Since web-mx api is just a few hundred lines of code, I am thinking of doing something similar, but for server-side rendering.
Many thanks for helping me along!
I am not sure if I will start using Matrix or not.
I just know that my current design needs something new.
"Since web-mx api is just a few hundred lines of code,..." There ya go. You do not need MX you need missionary to work on the DOM. mx-web shows it is not that hard. The DOM is insanely well-documented at this point. Extending Missionary to handle DOM will be an order of magnitude (or two) easier thang getting MX to work inside Missionary and React.
I am trying to understand how matrix does its rendering. So what I figure is when you first Mount it run once and creates whatever is visible. When there is a change in a cell then this change leads to a recalc of the element that observes the cell. And then the refresh needs to have a link to the dom element and then update first the element itself and then perhaps it's children.
"And then the refresh needs to have a link to the dom element and then update first the element itself and then perhaps it's children." Correct. The MX proxy decides some property has changed. When this proxy property corresponds to a DOM property, a side-effect handler actually uses the DOM API to alter the DOM property.

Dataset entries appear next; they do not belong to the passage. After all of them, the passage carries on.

/-- R125, R126. From an initialised command boundary SET_SEGMENTS with a legal position and at most 6 masks completes with
one frame: the address byte, then every mask in order, unchanged and unclamped even past position 5; status Ok with one
ACK bit per byte. Nothing else changes but SHIFT, BITCNT, BYTEIDX, ACKBIT, the draws used, and the
slave, which has heard those events. -/
def Obligations.SetSegmentsSendsOneFrame : Prop :=
  ∀ (ms : List Byte) (p : Int) (s : State), AtBoundary s → s.inited = true → 0 ≤ p → p ≤ 5 → ms.length ≤ 6 →
    ∃ t as, exec (.setSegments ms p) s = .next t ∧ as.length = ms.length + 1 ∧
      t = { s with
        acks := [], sent := [], bitsDone := 0, responses := s.responses ++ [⟨.ok, as⟩], diags := s.diags ++ mismatches 0 as,
        trace := s.trace ++ frameEvents ((addressByte p :: ms).zip as), shift := t.shift, bitcnt := t.bitcnt,
        byteidx := t.byteidx, ackbit := lastAck s.ackbit as, draws := t.draws, fresh := t.fresh,
        slave := slaveHearAll (frameEvents ((addressByte p :: ms).zip as)) s.slave }

/-- R124, R201. The checks of SET_SEGMENTS in their order: `inited` = 0 is refused; else a position outside [0,5] ends in
RangeError with an empty `acks` and no other change, whatever the masks; else more than 6 masks is refused; else there
is no check left, none of the sum of position and count and none of the masks, and the one frame is sent. -/
def Obligations.SetSegmentsChecksInOrder : Prop :=
  ∀ (ms : List Byte) (p : Int) (s : State),
    (s.inited = false → exec (.setSegments ms p) s = .refused .notInitialized) ∧
    (s.inited = true → p < 0 ∨ 5 < p →
      exec (.setSegments ms p) s = .next { s with responses := s.responses ++ [⟨.rangeError, []⟩] }) ∧
    (s.inited = true → 0 ≤ p → p ≤ 5 → 6 < ms.length → exec (.setSegments ms p) s = .refused .tooManyMasks) ∧
    (s.inited = true → 0 ≤ p → p ≤ 5 → ms.length ≤ 6 →
      exec (.setSegments ms p) s = oneFrameCommand (addressByte p :: ms) s)

/-- R129. From an initialised command boundary SET_BRIGHTNESS with a legal brightness completes with one frame of the
control byte; status Ok with one ACK bit, which is in ACKBIT too. Nothing else changes but SHIFT, BITCNT, BYTEIDX, the
draws used, and the slave, which has heard those events: no brightness is remembered (R18). -/
def Obligations.SetBrightnessSendsOneByte : Prop :=
  ∀ (b : Int) (shown : Bool) (s : State), AtBoundary s → s.inited = true → 0 ≤ b → b ≤ 7 →
    ∃ t a, exec (.setBrightness b shown) s = .next t ∧
      t = { s with
        acks := [], sent := [], bitsDone := 0, responses := s.responses ++ [⟨.ok, [a]⟩], diags := s.diags ++ mismatches 0 [a],
        ackbit := a, trace := s.trace ++ frameEvents [(controlByte b shown, a)], shift := t.shift, bitcnt := t.bitcnt,
        byteidx := t.byteidx, draws := t.draws, fresh := t.fresh,
        slave := slaveHearAll (frameEvents [(controlByte b shown, a)]) s.slave }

"but dynamic text needs to be in :content which is less understandabl" Can't say I disagree with that, but that is how the DOM works once you get under the hood. And MX libraries, wherever they wrap another library, follow the principle "when in Rome do as Romans do". In my experience, things work better if we work with a library instead of subsituting what we might think is a better approach. Deviating can trip up on undocumented details of a library.

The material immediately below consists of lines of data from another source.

-- ==== Sys2Proof/Laws/Memory.lean ====
section
/-! SUPPORT. The memory: read after write, and every operation keeps the canonical form. -/

namespace Sys2Proof.Machine

theorem Memory.find_insert (m : Memory) (k a : Nat) (v : Byte) :
    Memory.find (Memory.insert k v m) a = if a = k then some v else Memory.find m a := by
  induction m with
  | nil => simp [Memory.insert, Memory.find]
  | cons c m ih =>
    obtain ⟨b, w⟩ := c
    simp only [Memory.insert]
    split
    · simp [Memory.find]
    · split
      · subst_vars
        simp only [Memory.find]
        split <;> rfl
      · simp only [Memory.find, ih]
        split <;> split <;> simp_all

theorem Memory.risingFrom_mono (m : Memory) (lo hi : Nat) (h : lo ≤ hi) :
    Memory.risingFrom hi m = true → Memory.risingFrom lo m = true := by
  cases m with
  | nil => simp [Memory.risingFrom]
  | cons c m =>
    simp only [Memory.risingFrom, Bool.and_eq_true, decide_eq_true_eq]
    exact fun ⟨h1, h2⟩ => ⟨Nat.le_trans h h1, h2⟩

theorem Memory.risingFrom_insert (m : Memory) (lo k : Nat) (v : Byte) (hk : lo ≤ k)
    (h : Memory.risingFrom lo m = true) : Memory.risingFrom lo (Memory.insert k v m) = true := by
  induction m generalizing lo with
  | nil => simpa [Memory.insert, Memory.risingFrom] using hk
  | cons c m ih =>
    obtain ⟨a, w⟩ := c
    simp only [Memory.risingFrom, Bool.and_eq_true, decide_eq_true_eq] at h
    simp only [Memory.insert]
    split
    · simp only [Memory.risingFrom, Bool.and_eq_true, decide_eq_true_eq]
      exact ⟨hk, by omega, h.2⟩
    · split
      · subst_vars
        simpa [Memory.risingFrom] using h
      · simp only [Memory.risingFrom, Bool.and_eq_true, decide_eq_true_eq]
        exact ⟨h.1, ih _ (by omega) h.2⟩

theorem Memory.risingFrom_erase (m : Memory) (lo k : Nat) (h : Memory.risingFrom lo m = true) :
    Memory.risingFrom lo (Memory.erase k m) = true := by
  induction m generalizing lo with
  | nil => rfl
  | cons c m ih =>
    obtain ⟨a, w⟩ := c
    simp only [Memory.risingFrom, Bool.and_eq_true, decide_eq_true_eq] at h
    simp only [Memory.erase]
    split
    · exact Memory.risingFrom_mono m _ _ (by omega) h.2
    · simp only [Memory.risingFrom, Bool.and_eq_true, decide_eq_true_eq]
      exact ⟨h.1, ih _ h.2⟩

theorem Memory.find_below (m : Memory) (lo k : Nat) (hk : k < lo) (h : Memory.risingFrom lo m = true) :
    Memory.find m k = none := by
  induction m generalizing lo with
  | nil => rfl
  | cons c m ih =>
    obtain ⟨a, w⟩ := c
    simp only [Memory.risingFrom, Bool.and_eq_true, decide_eq_true_eq] at h
    simp only [Memory.find]
    rw [if_neg (by omega)]
    exact ih _ (by omega) h.2

theorem Memory.find_erase (m : Memory) (lo k a : Nat) (h : Memory.risingFrom lo m = true) :
    Memory.find (Memory.erase k m) a = if a = k then none else Memory.find m a := by
  induction m generalizing lo with
  | nil => simp [Memory.erase, Memory.find]
  | cons c m ih =>
    obtain ⟨b, w⟩ := c
    simp only [Memory.risingFrom, Bool.and_eq_true, decide_eq_true_eq] at h
    simp only [Memory.erase]
    split
    · subst_vars
      simp only [Memory.find]
      split
      · subst_vars; exact Memory.find_below m _ _ (by omega) h.2
      · rfl
    · simp only [Memory.find, ih _ h.2]
      split <;> split <;> simp_all

theorem Memory.all_insert (m : Memory) (k : Nat) (v : Byte) (p : Host.Cell → Bool) (hv : p (k, v) = true)
    (h : m.all p = true) : (Memory.insert k v m).all p = true := by
  induction m with
  | nil => simpa [Memory.insert] using hv
  | cons c m ih =>
    obtain ⟨a, w⟩ := c
    simp only [List.all_cons, Bool.and_eq_true] at h
    simp only [Memory.insert]
    split
    · simp only [List.all_cons, Bool.and_eq_true]; exact ⟨hv, h.1, h.2⟩
    · split
      · simp only [List.all_cons, Bool.and_eq_true]; exact ⟨hv, h.2⟩
      · simp only [List.all_cons, Bool.and_eq_true]; exact ⟨h.1, ih h.2⟩

theorem Memory.all_erase (m : Memory) (k : Nat) (p : Host.Cell → Bool) (h : m.all p = true) :
    (Memory.erase k m).all p = true := by
  induction m with
  | nil => rfl
  | cons c m ih =>
    obtain ⟨a, w⟩ := c
    simp only [List.all_cons, Bool.and_eq_true] at h
    simp only [Memory.erase]
    split
    · exact h.2
    · simp only [List.all_cons, Bool.and_eq_true]; exact ⟨h.1, ih h.2⟩

/-- A write keeps the canonical form. -/
theorem Memory.wf_write (m : Memory) (k : Nat) (v : Byte) (hk : k < Config.npos) (h : Memory.wf m = true) :
    Memory.wf (Memory.write k v m) = true := by
  simp only [Memory.wf, Memory.rising, Bool.and_eq_true] at h ⊢
  simp only [Memory.write]
  split
  · exact ⟨Memory.risingFrom_erase m 0 k h.1, Memory.all_erase m k _ h.2⟩
  · rename_i hv
    exact ⟨Memory.risingFrom_insert m 0 k v (Nat.zero_le k) h.1,
      Memory.all_insert m k v _ (by simp [hv, hk]) h.2⟩

/-- Listing a key keeps the ROM's canonical form. -/
theorem Memory.rising_insert (m : Memory) (k : Nat) (v : Byte) (h : Memory.rising m = true) :
    Memory.rising (Memory.insert k v m) = true :=
  Memory.risingFrom_insert m 0 k v (Nat.zero_le k) h

/-- Read after write, in canonical form. -/
theorem Memory.read_write (m : Memory) (k a : Nat) (v : Byte) (h : Memory.wf m = true) :
    Memory.read (Memory.write k v m) a = if a = k then v else Memory.read m a := by
  simp only [Memory.wf, Memory.rising, Bool.and_eq_true] at h
  simp only [Memory.read, Memory.write]
  split
  · rw [Memory.find_erase m 0 k a h.1]
    split <;> simp_all
  · rw [Memory.find_insert]
    split <;> simp_all

/-- Outside the six positions nothing is listed. -/
theorem Memory.read_beyond (m : Memory) (a : Nat) (h : Memory.wf m = true) (ha : Config.npos ≤ a) :
    Memory.read m a = Memory.unlisted := by
  have key : ∀ m : Memory, (m.all fun cell => cell.2 != Memory.unlisted && decide (cell.1 < Config.npos)) = true →
      Memory.find m a = none := by
    intro m
    induction m with
    | nil => exact fun _ => rfl
    | cons c m ih =>
      intro hm
      simp only [List.all_cons, Bool.and_eq_true, decide_eq_true_eq] at hm
      have hne : a ≠ c.1 := by omega
      simp only [Memory.find, hne, if_false]
      exact ih (by simpa using hm.2)
  simp only [Memory.wf, Bool.and_eq_true] at h
  simp [Memory.read, key m h.2]

end Sys2Proof.Machine
end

"There is are small discrepancies such as onclick on-click." Not sure on that one. As I said in another reply, I try to ape a library precisely. I wonder if sth scared me off that. Possibly I wanted to support authoring a widget either with a direct handler or one that lived at the MX abstraction? Sorry, I have been awayy doing Flutter for a couple of years, some things are fuzzy.

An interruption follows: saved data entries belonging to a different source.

theorem exec_host {i : Instr} (hi : hostMayIssue i = true) : EndRelated AlikeButAcks (exec i s) (exec i t) := by
  cases i with
  | init b shown => exact h.init b shown
  | setSegments ms p => exact h.setSegments ms p
  | setBrightness b shown => exact h.setBrightness b shown
  | lookup c => exact .next { h with }
  | print cs => exact printRelated.print cs h
  | _ => cases hi

end AlikeButAcks

/-- Settles O36: states that differ in their draws alone are alike but for what the slots sample, and no command of the host
tells them apart. -/
theorem ackBitsGateNothing : Obligations.AckBitsGateNothing := by
  unfold Obligations.AckBitsGateNothing
  intro i s d₁ d₂ hi
  have hdraws : AlikeButAcks { s with draws := d₁ } { s with draws := d₂ } := ⟨rfl, rfl, rfl, rfl, rfl, rfl, rfl, rfl⟩
  have hends := hdraws.exec_host hi
  generalize exec i { s with draws := d₁ } = r, exec i { s with draws := d₂ } = r' at hends
  cases hends with
  | next h => exact ⟨h.trace, h.drv, h.pull, h.inited, h.fsm, h.adapter, h.statuses⟩
  | fault e => rfl
  | refused e => rfl

end Sys2Proof.Machine

/-! SUPPORT. The three host commands by their checks: what each answers where an operand is out of range, and INIT where it
is legal, as one record update (R120 to R128). -/

namespace Sys2Proof.Machine

open Sys2Proof.Safety

/-! ## An operand out of range (R120, R124, R128) -/

theorem brightnessLegal_eq_false_iff (b : Int) : brightnessLegal b = false ↔ b < 0 ∨ 7 < b := by
  rw [← Bool.not_eq_true, brightnessLegal_iff]
  omega

theorem positionLegal_eq_false_iff (p : Int) : positionLegal p = false ↔ p < 0 ∨ 5 < p := by
  rw [← Bool.not_eq_true, positionLegal_iff]
  omega

theorem execInit_illegal {b : Int} (hb : b < 0 ∨ 7 < b) (shown : Bool) (s : State) :
    execInit b shown s = raiseError .configurationError s :=
  if_pos (by rw [(brightnessLegal_eq_false_iff b).2 hb]; rfl)

theorem execSetBrightness_illegal {b : Int} {s : State} (hinit : s.inited = true) (hb : b < 0 ∨ 7 < b) (shown : Bool) :
    execSetBrightness b shown s = raiseError .configurationError s := by
  simp [execSetBrightness, hinit, (brightnessLegal_eq_false_iff b).2 hb]

/-- A position out of range is an error whatever the masks, too many of them included (R124, R201). -/
theorem setSegments_illegal {p : Int} {s : State} (hinit : s.inited = true) (hp : p < 0 ∨ 5 < p) (ms : List Byte) :
    setSegments ms p s = raiseError .rangeError s := by
  simp [setSegments, hinit, (positionLegal_eq_false_iff p).2 hp]

theorem setSegments_tooManyMasks {ms : List Byte} {p : Int} {s : State} (hinit : s.inited = true) (h0 : 0 ≤ p)
    (h5 : p ≤ 5) (hms : 6 < ms.length) : setSegments ms p s = .refused .tooManyMasks := by
  have hlegal : positionLegal p = true := (positionLegal_iff p).2 ⟨h0, h5⟩
  simp [setSegments, hinit, hlegal, Config.maxMasks, hms]
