-- ==== Sys2Proof/Config.lean ====
section
/-!
DEFINITION. What one machine fixes: the parameters of R5 in one record (as U14 of
93_implementation_defined.md asks), and the free values, which have no body and which nothing can
evaluate.
-/

namespace Sys2Proof

/-- The parameters of R5 that carry a number. -/
structure Params where
  /-- CRC polynomial byte `POLY`. -/
  poly : Byte
  /-- CRC initial value `INIT`. -/
  init : Byte
  /-- `FRAME_LEN`: the bytes a read asks for. -/
  frameLen : Byte
  /-- `SETTLE_MIN` in microseconds (log entry 7): a lower bound. -/
  settleMin : Nat
  /-- `DEFAULT_ADDR`. -/
  defaultAddr : Byte
  /-- `DEFAULT_MODE`. -/
  defaultMode : Byte
  /-- The device command bytes of R92, in the table's order. -/
  softReset : Byte
  measHigh : Byte
  measMed : Byte
  measLow : Byte
  heatHigh1s : Byte
  heatHigh100ms : Byte
  heatMed1s : Byte
  heatMed100ms : Byte
  heatLow1s : Byte
  heatLow100ms : Byte
  /-- `T_OFFSET`, `T_SPAN`, `H_SPAN`, `DIVISOR` of the two conversions (R156, R157). -/
  tOffset : Int
  tSpan : Int
  hSpan : Int
  divisor : Int
  deriving DecidableEq, Repr

namespace Config

/-- The values R5 gives; the final exclusive-or is absent, so it has no entry. -/
def params : Params where
  poly := 0x31
  init := 0xFF
  frameLen := 6
  settleMin := 10000
  defaultAddr := 0x44
  defaultMode := 0xFD
  softReset := 0x94
  measHigh := 0xFD
  measMed := 0xF6
  measLow := 0xE0
  heatHigh1s := 0x39
  heatHigh100ms := 0x3A
  heatMed1s := 0x32
  heatMed100ms := 0x33
  heatLow1s := 0x2F
  heatLow100ms := 0x30
  tOffset := -45
  tSpan := 175
  hSpan := 100
  divisor := 65535

/-- Free value: `CFG_BUS` after block reset (R24, R36: unspecified; log entry 3). -/
opaque resetCfgBus : Byte

/-- Free values, one per draw: what an unspecified register holds (R27, R28, R29, R32; log entry 4). -/
opaque freeCrcAcc : Nat → Byte
opaque freeFrame : Nat → RawFrame
opaque freeFrameCnt : Nat → Byte
opaque freeRawT : Nat → Word
opaque freeRawH : Nat → Word
opaque freeErrField : Nat → ErrField
opaque freeErrExpected : Nat → Byte
opaque freeErrActual : Nat → Byte
opaque freeErrXport : Nat → Bool

/-- Free value: a floating operation on an operand that is not finite, or a division by zero; R158
says none occurs and gives no result (log entry 10). -/
opaque unstatedF64 : F64 → F64 → F64

end Config

end Sys2Proof
end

If you want help with using mxWeb I'll fire it up and get my cobwebs cleaned up.
"you could run the entire mx server side and client side you just need a websocket and an eventhandler." Well-spotted. The Algebra app is a Common Lisp app that ships JS over in XHR responses to events generated by straightforward JS event handlers. Works well, but for CLJS I thought it might be better to avoid the round trips. I guess a socket would be a bit more efficient, and avoid a problem I had where client events arrived in different order than generated. Not sure, I have not done much with WebSockets.
Which qould mean that you could run the entire mx server side and client side you just need a websocket and an eventhandler. Then the websocket protocol would basically have two operations: 1. Initial dom 2. Dom update. Andngoing back to the server 1. Dom event.